◆ Your objective
For the records below, print the lines from the line with "R50, R54) -/" through the line with "(unitsWritten l a.row" exactly as written; include both end lines and exclude the rest.

◆ Data
/-- A group is durable: it joins the journal and the strand's tail, and its records take effect in order. -/
def durableGroup (e : Env) (pool : Nat) (g : List JRec) (d : Dp) : Dp :=
  let x := d.roleD pool
  let d := d.setRole { x with journal := keepJournal (x.journal ++ g), tail := x.tail ++ g }
  g.foldl (fun d r => durableRec e r d) d

/-- Records a group holds (R205). -/
def groupMax : Nat := 64

/-- A record written with a decision to commit: COMMIT and MISSED records. -/
def decides (r : JRec) : Bool := r.type = .commit || r.type = .missed

/-- Where a group is cut: at 64 records, but not among the COMMIT records of WRITE_ATOMIC groups that stand together (R50, R54). -/
def cutAt (l : List JRec) : Nat :=
  let before := ((l.take groupMax).reverse.takeWhile decides).reverse
  let after := (l.drop groupMax).takeWhile decides
  if (before ++ after).any (fun r => r.type = .commit && hasFlag r.flags fGrouped) then groupMax + after.length else groupMax

/-- The steward closes its open group and sends it to the standby, or makes it durable itself (R205). -/
def closeGroup (e : Env) (pool : Nat) (d : Dp) : Dp :=
  match d.role pool with
  | none => d
  | some x =>
    if x.role = .steward && !x.group.isEmpty then
      let g := x.group.take (cutAt x.group)
      let rest := x.group.drop (cutAt x.group)
      match x.standby with
      | some k =>
        let d := d.setRole { x with group := rest, groupAt := e.now, sent := x.sent ++ [g] }
        send e .mirrorGroup 3 { header e d k pool with claim := x.claim } (.records g) d
      | none =>
        let d := d.setRole { x with group := rest, groupAt := e.now }
        let d := match x.appoint with
          | some (k, _) =>
            send e .mirrorGroup 3 { header e d k pool with claim := x.claim, arg := mgDuring } (.records g) d
          | none => d
        durableGroup e pool g d
    else d

/-! ## Outcomes of tickets (R202, R50, R54) -/

/-- The IU range of positions a ticket touches, in blocks of the sherd. -/
def iuSpan (p : PoolRec) (first last : Nat) : Nat × Nat :=
  let n := iuBlocks p.iu
  (first / n * n, (last / n + 1) * n)

/-- Two tickets of one pool touch a common IU. -/
def shareIu (d : Dp) (p : PoolRec) (a b : STicket) : Bool :=
  let l := d.ticketLay p a.seqn
  let x := iuSpan p a.posFirst a.posLast
  let y := iuSpan p b.posFirst b.posLast
  a.row = b.row && x.1 < y.2 && y.1 < x.2 &&
    (unitsWritten l a.row a.flags a.dataMask a.unit).any
      (fun u => (unitsWritten l b.row b.flags b.dataMask b.unit).contains u)

/-- Every present member that the ticket writes has reported, or counts missing for it. -/
def allReported (e : Env) (d : Dp) (t : STicket) : Bool :=
  (maskList 16 t.writers).all (fun r => t.done.testBit r || t.missing.testBit r || !takes e d t.pool r)

/-- Every member that the ticket writes has reported or been declared ABSENT. -/
def noneLeft (e : Env) (d : Dp) (t : STicket) : Bool :=
  (maskList 16 t.writers).all (fun r => t.done.testBit r || !takes e d t.pool r)

/-- Two tickets of one WRITE_ATOMIC group. -/
def sameGroup (a b : STicket) : Bool :=
  hasFlag a.flags fGrouped && hasFlag b.flags fGrouped && a.groupKey = b.groupKey && a.head = b.head

/-- Tickets that stay in a set of tickets to commit: earlier open tickets on a common IU stand in it too, and a group
stands in it whole. -/
def keepTogether (d : Dp) (p : PoolRec) (all s : List STicket) : List STicket :=
  s.filter (fun t =>
    all.all (fun u => !(u.seqn < t.seqn && shareIu d p u t) || s.contains u) &&
    (!hasFlag t.flags fGrouped ||
      (all.all (fun u => !sameGroup u t || s.contains u) &&
        (s.filter (fun u => sameGroup u t)).length = t.groupSize)))

/-- The tickets a pool can commit now, in sequence order: the largest set that keeps together. -/
def committable (e : Env) (d : Dp) (p : PoolRec) : List STicket :=
  let all := openTickets d p.handle
  all.foldl (fun s _ => keepTogether d p all s)
    (all.filter (fun t => t.granted && allReported e d t && floorOk e d p t))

◆ Written solution
/-! ## Outcomes of tickets (R202, R50, R54) -/

/-- The IU range of positions a ticket touches, in blocks of the sherd. -/
def iuSpan (p : PoolRec) (first last : Nat) : Nat × Nat :=
  let n := iuBlocks p.iu
  (first / n * n, (last / n + 1) * n)

/-- Two tickets of one pool touch a common IU. -/
def shareIu (d : Dp) (p : PoolRec) (a b : STicket) : Bool :=
  let l := d.ticketLay p a.seqn
  let x := iuSpan p a.posFirst a.posLast
  let y := iuSpan p b.posFirst b.posLast
  a.row = b.row && x.1 < y.2 && y.1 < x.2 &&
    (unitsWritten l a.row a.flags a.dataMask a.unit).any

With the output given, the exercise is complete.